Miguel Ángel Ballesteros bio photo

Miguel Ángel Ballesteros

CTO and co-founder of GoKoan. I build AI products such as Koanly, learning systems and agentic software workflows that turn complex knowledge into usable tools.

Email LinkedIn Github
RSS Feed

How to ship a large app in 28 days without turning the code into a bonfire

Available in Español .

There is a recurring engineering fantasy: “if we had twice as many hands, we would ship in half the time”. Then reality arrives, calls itself coordination, and runs over you smiling.

OpenAI’s article about building Sora for Android in 28 days is interesting precisely because it does not sell magic. It shows where the bottleneck moves when you put an agent like Codex inside the loop.

The attractive data point is strong: they launched in November, reached #1 on Google Play on launch day, Android users generated more than one million videos in the first 24 hours, and behind it were four engineers, a window from Oct 8 to Nov 5, 2025, and around 5 billion Codex tokens. Still, they reported 99.9% crash-free.

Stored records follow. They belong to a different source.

/-- Comet (R32 to R45, R57 to R60). -/
structure Comet where
  running : Bool := false
  startDue : Bool := false             -- the first FRAME word runs at the next tick (R57)
  hold : Bool := false                 -- the tick of the mode entry itself is not over: no word runs yet (R57)
  pc : Nat := 8
  loops : List (Nat × Nat) := []       -- innermost first: address of the LOOP word, repetitions left
  fire : Option FireWord := none
  marks : List MarkEv := []
  accum : Option (Nat × Nat) := none   -- N and bin width in smp
  single : Option (Nat × Nat × Nat) := none
  emit : EmitCfg := {}
  waitCond : Nat := 0
  released : Bool := true
  kind : SlotKind := .none             -- of the slot-producing word in progress
  left : Nat := 0
  wordFire : Option FireWord := none
  wordMarks : List MarkEv := []
  calSel : Nat := 0
  frameLen : Nat := 0
  frameDone : Nat := 0
  frameSeen : List Nat := []           -- addresses of the FRAME words reached, in order
  frameOrd : Nat := 0
  tag : Nat := 0
  resLevel : Nat := 0
  groupPos : Nat := 0                  -- shots of the group in progress already produced
  groupOrd : Nat := 0                  -- ordinal in the frame of the next group to start
  singleReset : Bool := false          -- a FRAME or SINGLE word ran since the last slot (R135)
  throttleFrame : Bool := false        -- throttle step 3 as sampled at the last frame boundary (Table 2.9)
  groupMasked : Bool := false          -- the group in progress is masked by L2 (Table 2.9)
  deriving DecidableEq, Repr

/-- What became of a planned fire. -/
inductive FireFate | planned | withheld | suppressed | fired | truncated | ended
  deriving DecidableEq, Repr

/-- One emitter's fire command of a slot (Table 3.1, R67, R377). -/
structure FireCmd where
  emitter : Nat := 0
  eidx : Nat := 0
  width : Nat := 0                     -- ft
  dither : Nat := 0                    -- effective dither, smp
  dithered : Bool := false
  fine : Nat := 0
  calE : Nat := 0
  energy : Rat := 0                    -- E of R377, 0.1 nJ
  released : Bool := false             -- channel A let the edge go at the tick (R377)
  capEnd : Bool := false               -- channel A cuts the pulse at w in DEGRADED (R377)
  fate : FireFate := .planned
  deriving DecidableEq, Repr

/-- One cadence of a decimator: its reset sample relative to the start of the slot it is held with, its L and its D (R211). -/
structure Cadence where
  at_ : Int := 0
  len : Nat := 256
  dec : Nat := 256
  deriving DecidableEq, Repr

/-- A comparator crossing that the calibration engine counts (R354): channel, or 48 for TRIG_IN, raw code, stamp in ft without COMP_DELAY, and the threshold
where one was measured. -/
structure Crossing where
  ch : Nat := 0
  code : Nat := 0
  at_ : Int := 0
  thr : Option Int := none
  deriving DecidableEq, Repr

/-- One slot of the pipeline with everything its later stages need (R12, R487). `objs` are the register values in force at the
tick that starts the slot. -/
structure SlotCtx where
  live : Bool := false                 -- Comet produced this slot
  no : Nat := 0
  locked : Bool := false
  kind : SlotKind := .none
  frameOrd : Nat := 0
  frameSlot : Nat := 0
  lastOfFrame : Bool := false
  tag : Nat := 0
  newFrame : Bool := false
  fires : List FireCmd := []
  emask : Nat := 0
  withheld : Bool := false             -- fire withheld for the whole slot (R41, R60)
  noEcho : Bool := false               -- no echo work (R59, R60)
  masked : Bool := false
  accum : Option (Nat × Nat) := none
  single : Option (Nat × Nat × Nat) := none
  singleReset : Bool := false
  emit : EmitCfg := {}
  groupPos : Nat := 0                  -- position in its group counted from 1, 0 outside groups
  fine : Nat := 0
  calSel : Nat := 0
  marks : List MarkEv := []            -- mark events of the slot not yet issued (R45)
  objs : List (Nat × Nat) := []
  amb : List Nat := []
  powered : Nat := 0
  active : Nat := 0
  sparePath : Nat := 0                 -- channels of which a slice is the spare (Table 5.7)
  calChannels : Nat := 0               -- channels with a calibration change at this slot's tick (Table 5.7)
  samples : SlotSamples := []
  shadow : SlotSamples := []           -- codes of the shadow slices (R108), with the positions they shadow
  shadowPos : List Nat := []
  crosses : List Crossing := []        -- crossings of a slot of class 2 (R354)
  angle : Int := 0
  target : Int := 0                    -- loop target of the slot (R85, R88)
  angleSrc : Nat := 0
  degMode : Bool := false
  testSlot : Bool := false
  resumed : Bool := false              -- first slot after lock loss (R135)
  overrun : Nat := 0                   -- units that did not finish this slot's work (R16, R61)
  capLost : Nat := 0                   -- emitters whose fire the energy cap withheld (R70)
  cads : List (List Cadence) := []     -- per channel the decimator cadences that served in the slot, newest first (R125)
  gainCommit : Nat := 0                -- channels whose new gain activated at this slot's tick (R100)
  takenOver : Nat := 0                 -- channels whose engine was taken over after a failure at this slot's tick (R127)
  noEngine : Nat := 0                  -- channels whose echo engine is retired with no spare (Table 16.4)
  ee12 : Nat := 255                    -- engine whose duty EE12 has in this slot
  warming : Nat := 0
  bank : PlanBank := {}                -- the plan and tables in force in the slot (R46)
  xt : List (List Int) := []           -- crosstalk templates in force in the slot, 16 of 64 values (R124)
  deriving DecidableEq, Repr

/-- A reported echo of one pass (R131, R132, R136, R137). -/
structure Echo where
  bin : Nat := 0
  t : Int := 0
  rng : Nat := 0
  amp : Nat := 0
  width : Nat := 0
  cls : Nat := 0
  unconfirmed : Bool := false
  deriving DecidableEq, Repr

/-- A formed point record (Table 5.6). -/
structure PointRec where
  ch : Nat := 0
  slot : Nat := 0
  rng : Nat := 0
  echo : Nat := 0
  emitter : Nat := 0
  cls : Nat := 0
  amp : Nat := 0
  width : Nat := 0
  flags : Nat := 0
  amb : Nat := 0
  angle : Int := 0
  deriving DecidableEq, Repr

The essential thing is not the number of days. It is the pattern.

Brooks did not die

The article begins with Brooks’ Law: adding people to a late project makes it later. The relevant move is how they reinterpret it. With Codex, you can add hands cheaply – more sessions, more parallelism – but coordination does not disappear. It moves.

You stop being only the person who writes code and become the person who decides, directs, reviews and orchestrates. That is the programming paradigm shift in practice.

The real speed-up does not come from typing faster. It comes from reducing dead time and letting implementation advance while you sleep, but only if you did the hard work first: define the lane.

That resonates with when AI moves faster than your head: Codex does not get blocked by context switching. You do.

Treat Codex like a new senior

The best metaphor is practical: Codex works if you treat it like a senior engineer who just joined the team.

It is capable, reads fast and produces a lot. But it does not know your invisible rules or product intuition.

It needs guidance where humans usually need guidance too: patterns, strategy, real user behavior, “how we do things here”, UX friction, onboarding and architectural judgment.

Where it shines is also clear: reading large codebases, trying alternatives, writing tests, responding to CI logs, investigating SDKs and running disposable sessions in parallel.

Codex does not replace judgement. It amplifies the impact of judgement. If the judgement is vague, it amplifies chaos.

“85% written by Codex” is not autopilot

The central lesson is that they first built the foundation by hand: architecture, modularization, dependency injection, navigation, auth and base networking.

Then they implemented representative features end-to-end so the agent could see examples of what “correct” meant in that codebase.

From there, Codex could fill in a lot. The claim that the project was around 85% written by Codex is best read as “85% of typing”, not “85% of decisions”.

The anti-pattern is the single prompt: “Build the Android app based on iOS. Go.” It may produce something, but without context it is a lottery.

The sober lesson is:

Do not only tell it what you want. Show it how you want it.

Planning before coding

For non-trivial changes, the best workflow is to ask Codex to read the system first, explain its understanding, let the human correct that understanding, and then co-create a plan that looks like a small design doc: which files to touch, which new states exist, which logic goes where.

Only then should implementation begin.

That planning loop creates traceability of intention. When the diff arrives, you are not reviewing blind code. You are comparing implementation against a plan.

The lesson

AI-assisted programming does not reduce the need for rigor. It increases it.

The agent optimizes for getting from A to B now. Someone still has to hold the map of constraints, system design and future code health.

If you want speed with agents, invest first in invariants, examples, rules and plans. What scales is not typing. What scales is your ability to direct and review without losing the plot.

The important question is not:

How much code did AI write?

It is:

Which decisions did AI free me to make better?